In May 2011, the FASB issued ASU No. 2011-04, “Amendments to Achieve Common Fair Value Measurement and Disclosure Requirements in U.S. GAAP and IFRSs” (“ASU No. 2011-04”), which amends ASC Topic 820, “Fair Value Measurement”. ASU No. 2011-04 does not extend the use of fair value accounting, but provides guidance on how it should be applied where its use is already required or permitted by other standards within U.S. GAAP or International Financial Reporting Standards.

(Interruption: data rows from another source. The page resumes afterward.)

theorem classifyFrame_of_closeMarker {s : State} (hp : s.phase = .sending) : classifyFrame s [] = .sndPeerClosed := by
  have hrun : s.stopped = false := State.stopped_of_running (.inl hp)
  simp [classifyFrame, hrun, hp, (classOf_closeMarker_iff []).2 rfl]

section Head

variable {s : State} {f : Frame} {rest : List Frame} (hl : s.linkIn = f :: rest)
include hl

/-- An operation that does not wait for `ready` acts on the state with its frame taken off link-in and counted. -/
theorem onHeadFrame_of_head {i : Instr} (effect : Frame → State → Result) (hc : classifyFrame s f = i)
    (hi : needsReady i = false) :
    onHeadFrame i effect s = effect f { s with linkIn := rest, rxFrames := s.rxFrames + 1 } := by
  rw [onHeadFrame_of_enabled effect hl hc (by simp [hi]), consume, hl]
  rfl

theorem exec_ackAccept_of_head (hc : classifyFrame s f = .ackAccept) :
    exec .ackAccept s = .next (ackAccept { s with linkIn := rest, rxFrames := s.rxFrames + 1 }) :=
  onHeadFrame_of_head hl (fun _ t => .next (ackAccept t)) hc rfl

theorem exec_ackIgnore_of_head (hc : classifyFrame s f = .ackIgnore) :
    exec .ackIgnore s = .next { s with linkIn := rest, rxFrames := s.rxFrames + 1, lastOp := 0x12 } :=
  onHeadFrame_of_head hl (fun _ t => .next (recordOp 0x12 t)) hc rfl

theorem exec_sndPeerClosed_of_head (hc : classifyFrame s f = .sndPeerClosed) :
    exec .sndPeerClosed s =
      .next (recordOp 0x16 (raise .peerClosed none { s with linkIn := rest, rxFrames := s.rxFrames + 1 })) :=
  onHeadFrame_of_head hl (fun _ t => .next (recordOp 0x16 (raise .peerClosed none t))) hc rfl

end Head

/-- What a packet leaves depends on nothing of it but its byte 3 (R173). -/
theorem exec_classifyFrame_of_sending {s : State} {f : Frame} (rest : List Frame) (hp : s.phase = .sending)
    (hf : IsPacket f) :
    exec (classifyFrame s f) { s with linkIn := f :: rest } = .next
      (if frameAck f = seqOf s.txBase then ackAccept { s with linkIn := rest, rxFrames := s.rxFrames + 1 }
        else { s with linkIn := rest, rxFrames := s.rxFrames + 1, lastOp := 0x12 }) := by
  have hc := classifyFrame_of_sending hp hf
  split at hc
  · next hmatch =>
    rw [hc, if_pos hmatch]
    exact exec_ackAccept_of_head (s := { s with linkIn := f :: rest }) rfl hc
  · next hother =>
    rw [hc, if_neg hother]
    exact exec_ackIgnore_of_head (s := { s with linkIn := f :: rest }) rfl hc

theorem raiseNext_eq (s : State) :
    raiseNext s = { s with txNext := if s.txNext.toNat < s.txBase.toNat then s.txBase else s.txNext } := by
  have hult : s.txNext.ult s.txBase = true ↔ s.txNext.toNat < s.txBase.toNat := decide_eq_true_iff
  simp only [raiseNext, hult]
  split <;> rfl

theorem retimeWindow_eq (s : State) :
    retimeWindow s =
      { s with tmrAct := if s.txBase = s.txNext then false else true,
               tmrCnt := if s.txBase = s.txNext then 0 else s.rto } := by
  unfold retimeWindow
  split <;> rfl

theorem finishSending_eq (s : State) :
    finishSending s =
      { s with phase := if s.txBase = s.txTotal then .sendDone else s.phase,
               irqStatus := if s.txBase = s.txTotal then s.irqStatus ||| 0x01 else s.irqStatus,
               events := if s.txBase = s.txTotal then s.events ++ [⟨.txDone, none⟩] else s.events } := by
  unfold finishSending
  split <;> rfl

/-- ACK_ACCEPT's four updates one after the other, with TX_NEXT as the late ack leaves it (R174). -/
theorem ackAccept_eq (s : State) {next : BitVec 16}
    (hnext : next = if s.txNext.toNat < (s.txBase + 1).toNat then s.txBase + 1 else s.txNext) :
    ackAccept s =
      { s with rflag := clearFlag s.rflag s.txBase.toNat, txBase := s.txBase + 1, txNext := next,
               tmrAct := if s.txBase + 1 = next then false else true,
               tmrCnt := if s.txBase + 1 = next then 0 else s.rto,
               phase := if s.txBase + 1 = s.txTotal then .sendDone else s.phase,
               irqStatus := if s.txBase + 1 = s.txTotal then s.irqStatus ||| 0x01 else s.irqStatus,
               events := if s.txBase + 1 = s.txTotal then s.events ++ [⟨.txDone, none⟩] else s.events,
               lastOp := 0x11 } := by
  rw [ackAccept, finishSending_eq, retimeWindow_eq, raiseNext_eq, hnext]
  rfl

/-! ## The timer (R176, R177) -/

theorem exec_tickCount_of_runs {s : State} (hr : TimerRuns s) (hc : 1 < s.tmrCnt.toNat) :
    exec .tickCount s = .next { s with tmrCnt := s.tmrCnt - 1 } :=
  if_pos ((classifyTick_eq_tickCount_iff s).2 ⟨hr, hc⟩)

theorem exec_timerExpire_of_runs {s : State} (hr : TimerRuns s) (hc : s.tmrCnt.toNat ≤ 1) :
    exec .timerExpire s = .next (timerExpire s) :=
  if_pos ((classifyTick_eq_timerExpire_iff s).2 ⟨hr, hc⟩)

theorem step_tick_of_counting {s : State} {rest : List Turn} (ha : s.agenda = .tick :: rest) (hr : TimerRuns s)
    (hc : 1 < s.tmrCnt.toNat) : step s = .next { s with agenda := rest, tmrCnt := s.tmrCnt - 1 } := by
  obtain ⟨-, hcount, -⟩ := Proofs.aTickRunsTheOperationItEnables s rest ha
  exact (hcount hr hc).trans (exec_tickCount_of_runs hr hc)

theorem step_tick_of_expiring {s : State} {rest : List Turn} (ha : s.agenda = .tick :: rest) (hr : TimerRuns s)
    (hc : s.tmrCnt.toNat ≤ 1) : step s = .next (timerExpire { s with agenda := rest }) := by
  obtain ⟨hexpire, -⟩ := Proofs.aTickRunsTheOperationItEnables s rest ha
  exact (hexpire hr hc).trans (exec_timerExpire_of_runs hr hc)

/-- The flags that TIMER_EXPIRE leaves: those set before, and those of the outstanding packets (R177). -/
theorem timerExpire_flag_iff (s : State) {j : Nat} (hj : j < 8) :
    (timerExpire s).rflag.getLsbD j = true ↔
      s.rflag.getLsbD j = true ∨ ∃ k, s.txBase.toNat ≤ k ∧ k < s.txNext.toNat ∧ k % 8 = j := by
  have hrange : ∀ k, s.txBase.toNat ≤ k →
      (k < s.txBase.toNat + (s.txNext.toNat - s.txBase.toNat) ↔ k < s.txNext.toNat) := by omega
  refine (setFlags_getLsbD_iff _ _ _ hj).trans (or_congr_right (exists_congr fun k => ?_))
  exact and_congr_right fun hge => and_congr_left' (hrange k hge)

/-! ## A run of ticks (R176, R177) -/

theorem run_succ_of_run_next (M : Host.Core) {k : Nat} {s t : M.State} (h : M.run k s = .next t) :
    M.run (k + 1) s = M.step t := by
  induction k generalizing s with
  | zero =>
    cases h
    rw [Host.Core.run]
    cases M.step t <;> rfl
  | succ k ih =>
    cases hs : M.step s with
    | next u =>
      rw [run_succ_of_next M _ hs] at h ⊢
      exact ih h
    | fault | refused => simp [Host.Core.run, hs] at h

/-- `s` with `m` on the down-counter and as many ticks to come. -/
def State.withTicks (s : State) (rest : List Turn) (m : Nat) : State :=
  { s with agenda := List.replicate m .tick ++ rest, tmrCnt := BitVec.ofNat 32 m }

theorem withTicks_tmrCnt_toNat (s : State) (rest : List Turn) {m : Nat} (hm : m < 2 ^ 32) :
    (s.withTicks rest m).tmrCnt.toNat = m :=
  (BitVec.toNat_ofNat m 32).trans (Nat.mod_eq_of_lt hm)

/-- Above 1 a tick counts down. -/
theorem step_withTicks {s : State} (rest : List Turn) {m : Nat} (hr : TimerRuns s) (hpos : 1 ≤ m)
    (hm : m + 1 < 2 ^ 32) : step (s.withTicks rest (m + 1)) = .next (s.withTicks rest m) := by
  have hcnt : 1 < (s.withTicks rest (m + 1)).tmrCnt.toNat := by
    rw [withTicks_tmrCnt_toNat s rest hm]
    omega
  have hdec : BitVec.ofNat 32 (m + 1) - 1 = BitVec.ofNat 32 m := by simp [BitVec.ofNat_add]
  calc step (s.withTicks rest (m + 1))
      = .next { s.withTicks rest m with tmrCnt := BitVec.ofNat 32 (m + 1) - 1 } := step_tick_of_counting rfl hr hcnt
    _ = .next (s.withTicks rest m) := by rw [hdec]; rfl

theorem run_withTicks {s : State} (rest : List Turn) {n : Nat} (hr : TimerRuns s) (hn : n < 2 ^ 32) :
    ∀ k < n, Sys2Proof.core.run k (s.withTicks rest n) = .next (s.withTicks rest (n - k)) := by
  intro k hk
  induction k with
  | zero => rfl
  | succ k ih =>
    have hleft : n - k = n - (k + 1) + 1 := by omega
    have hrun := ih (by omega)
    rw [hleft] at hrun
    exact (run_succ_of_run_next Sys2Proof.core hrun).trans (step_withTicks rest hr (by omega) (by omega))

theorem run_withTicks_expires {s : State} (rest : List Turn) {n : Nat} (hr : TimerRuns s) (hpos : 1 ≤ n)
    (hn : n < 2 ^ 32) :
    Sys2Proof.core.run n (s.withTicks rest n) = .next (timerExpire { s with agenda := rest, tmrCnt := 1 }) := by
  obtain ⟨k, rfl⟩ : ∃ k, n = k + 1 := ⟨n - 1, by omega⟩
  have hrun := run_withTicks rest hr hn k (by omega)
  rw [Nat.add_sub_cancel_left] at hrun
  exact (run_succ_of_run_next Sys2Proof.core hrun).trans
    (step_tick_of_expiring (s := s.withTicks rest 1) rfl hr (Nat.le_refl 1))

/-! ## A run of TX_SENDs (R171, R172) -/

/-- Byte 6 of the frame of packet `i` (R91, R171). -/
def State.flagByte (s : State) (i : Nat) : Byte := if s.rflag.getLsbD (i % 8) then 0x01 else 0x00

/-- `f` is the frame of packet `i`: its header from HDR_CFG with this flag, and its fragment of TXBUF (R158, R171). -/
def State.IsFrameOf (s : State) (i : Nat) (flag : Byte) (f : Frame) : Prop :=
  ∃ payload : List Byte,
    payload.length = min 64 (s.txLen.toNat - 64 * i) ∧
    (∀ j < payload.length, Memory.read s.txbuf (64 * i + j) = payload[j]?) ∧
    f = [s.hdrCfg.extractLsb' 0 8, s.hdrCfg.extractLsb' 8 8, BitVec.ofNat 8 i, 0x00, s.hdrCfg.extractLsb' 16 8,
         s.hdrCfg.extractLsb' 24 8, flag] ++ payload

/-- The next `n` packets are inside the window and the stream, the stream is written, and link-out is ready: what
keeps TX_SEND enabled `n` times over. -/
structure State.MaySendTimes (s : State) (n : Nat) : Prop where
  sending : s.phase = .sending
  ready : s.ready = true
  base_le_next : s.txBase.toNat ≤ s.txNext.toNat
  fits : s.txNext.toNat + n ≤ s.txBase.toNat + 8
  le_total : s.txNext.toNat + n ≤ s.txTotal.toNat
  total_eq : s.txTotal = totalPkts s.txLen
  len_le : s.txLen.toNat ≤ 65536
  written : ∀ a < s.txLen.toNat, (Memory.read s.txbuf a).isSome = true

theorem State.MaySendTimes.maySend {s : State} {n : Nat} (h : s.MaySendTimes (n + 1)) : MaySend s := by
  obtain ⟨hp, hready, hle, hfits, htotal, -⟩ := h
  have hdist := seqDist_seqOf_toNat hle (by omega)
  have hspace : (seqDist (seqOf s.txNext) (seqOf s.txBase)).toNat < 8 := by omega
  exact ⟨hp, hspace, by omega, hready⟩

theorem State.MaySendTimes.txNext_add_one {s : State} {n : Nat} (h : s.MaySendTimes (n + 1)) :
    (s.txNext + 1).toNat = s.txNext.toNat + 1 := by
  have htotal := h.le_total
  bv_omega

theorem State.MaySendTimes.sendFrame {s : State} {n : Nat} (f : Frame) (h : s.MaySendTimes (n + 1)) :
    (sendFrame f s).MaySendTimes n := by
  have hnext := h.txNext_add_one
  obtain ⟨hp, hready, hle, hfits, htotal, hpkts, hlen, hwritten⟩ := h
  rw [sendFrame_eq]
  exact ⟨hp, hready, by dsimp only; omega, by dsimp only; omega, by dsimp only; omega, hpkts, hlen, hwritten⟩

/-- Bytes that all hold a value can be listed. -/
theorem exists_bytes_of_written {m : Memory} {off n : Nat} (h : ∀ k < n, (Memory.read m (off + k)).isSome = true) :
    ∃ bs : List Byte, bs.length = n ∧ ∀ k < n, Memory.read m (off + k) = bs[k]? := by
  cases hread : readBytes .txbuf m off n with
  | ok bs => exact ⟨bs, (readBytes_ok_iff _ _ _ _ _).1 hread⟩
  | error f =>
    obtain ⟨k, hk, -, hnone, -⟩ := readBytes_error hread
    simpa [hnone] using h k hk

/-- With the stream written, TX_SEND sends the frame of packet TX_NEXT. -/
theorem State.MaySendTimes.exec_txSend {s : State} {n : Nat} (h : s.MaySendTimes (n + 1)) :
    ∃ f, s.IsFrameOf s.txNext.toNat (s.flagByte s.txNext.toNat) f ∧
      exec .txSend s = .next (Machine.sendFrame f s) := by
  have hfrag : s.txNext.toNat < (s.txLen.toNat + 63) / 64 := by
    rw [← totalPkts_toNat, ← h.total_eq]
    have htotal := h.le_total
    omega
  have hoff : (fragmentAt s).1 = 64 * s.txNext.toNat := by
    have hlen := h.len_le
    exact Nat.mod_eq_of_lt (by omega)
  obtain ⟨payload, hlen, hread⟩ := exists_bytes_of_written (m := s.txbuf) (off := 64 * s.txNext.toNat)
    (n := min 64 (s.txLen.toNat - 64 * s.txNext.toNat)) fun k hk => h.written _ (by omega)
  refine ⟨dataFrame s payload, ⟨payload, hlen, hlen ▸ hread, ?_⟩, ?_⟩
  · rw [BitVec.ofNat_toNat]
    rfl
  · exact exec_txSend_of_written h.maySend hlen (by rw [hoff, hlen]; exact hread)

theorem State.MaySendTimes.step_txSend {s : State} {n : Nat} {rest : List Turn} (h : s.MaySendTimes (n + 1))
    (ha : s.agenda = .input (.op 0x10) :: rest) :
    ∃ f, s.IsFrameOf s.txNext.toNat (s.flagByte s.txNext.toNat) f ∧
      step s = .next (Machine.sendFrame f { s with agenda := rest }) := by
  obtain ⟨f, hframe, hexec⟩ := exec_txSend (s := { s with agenda := rest }) { h with }
  exact ⟨f, hframe, (Proofs.stepRunsTheDecodedInstruction s _ rest .txSend ha rfl).trans hexec⟩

ASU No. 2011-14 changes the wording used to describe many requirements in U.S. GAAP for measuring fair value and for disclosing information about fair value measurements. Additionally, ASU No. 2011-14 clarifies the FASB’s intent about the application of existing fair value measurements. ASU No. 2011-04 is effective for interim and annual periods beginning after December 15, 2011, and is applied prospectively. We will adopt this guidance at the beginning of our first quarter of fiscal year 2012. We not expect the adoption of ASU No. 2011-04 to have a material impact on our financial position, results of operations or cash flows.

 

In October 2009, the FASB issued ASU No. 2009-13, “Multiple-Deliverable Revenue Arrangements” (“ASU No. 2009-13”). ASU No. 2009-13 provides guidance for arrangements with multiple deliverables. Specifically, the updated accounting standard requires an entity to allocate arrangement consideration at the inception of an arrangement to all of its deliverables based on their relative selling prices. ASU No. 2009-13 also eliminates the residual method of allocation and requires use of the relative-selling-price method in all circumstances in which an entity recognizes revenue for an arrangement with multiple deliverables. ASU No. 2009-13 is effective as of January 2011 with early adoption permitted. The adoption of ASU No. 2009-13 did not have a material impact on our financial position, results of operations or cash flows.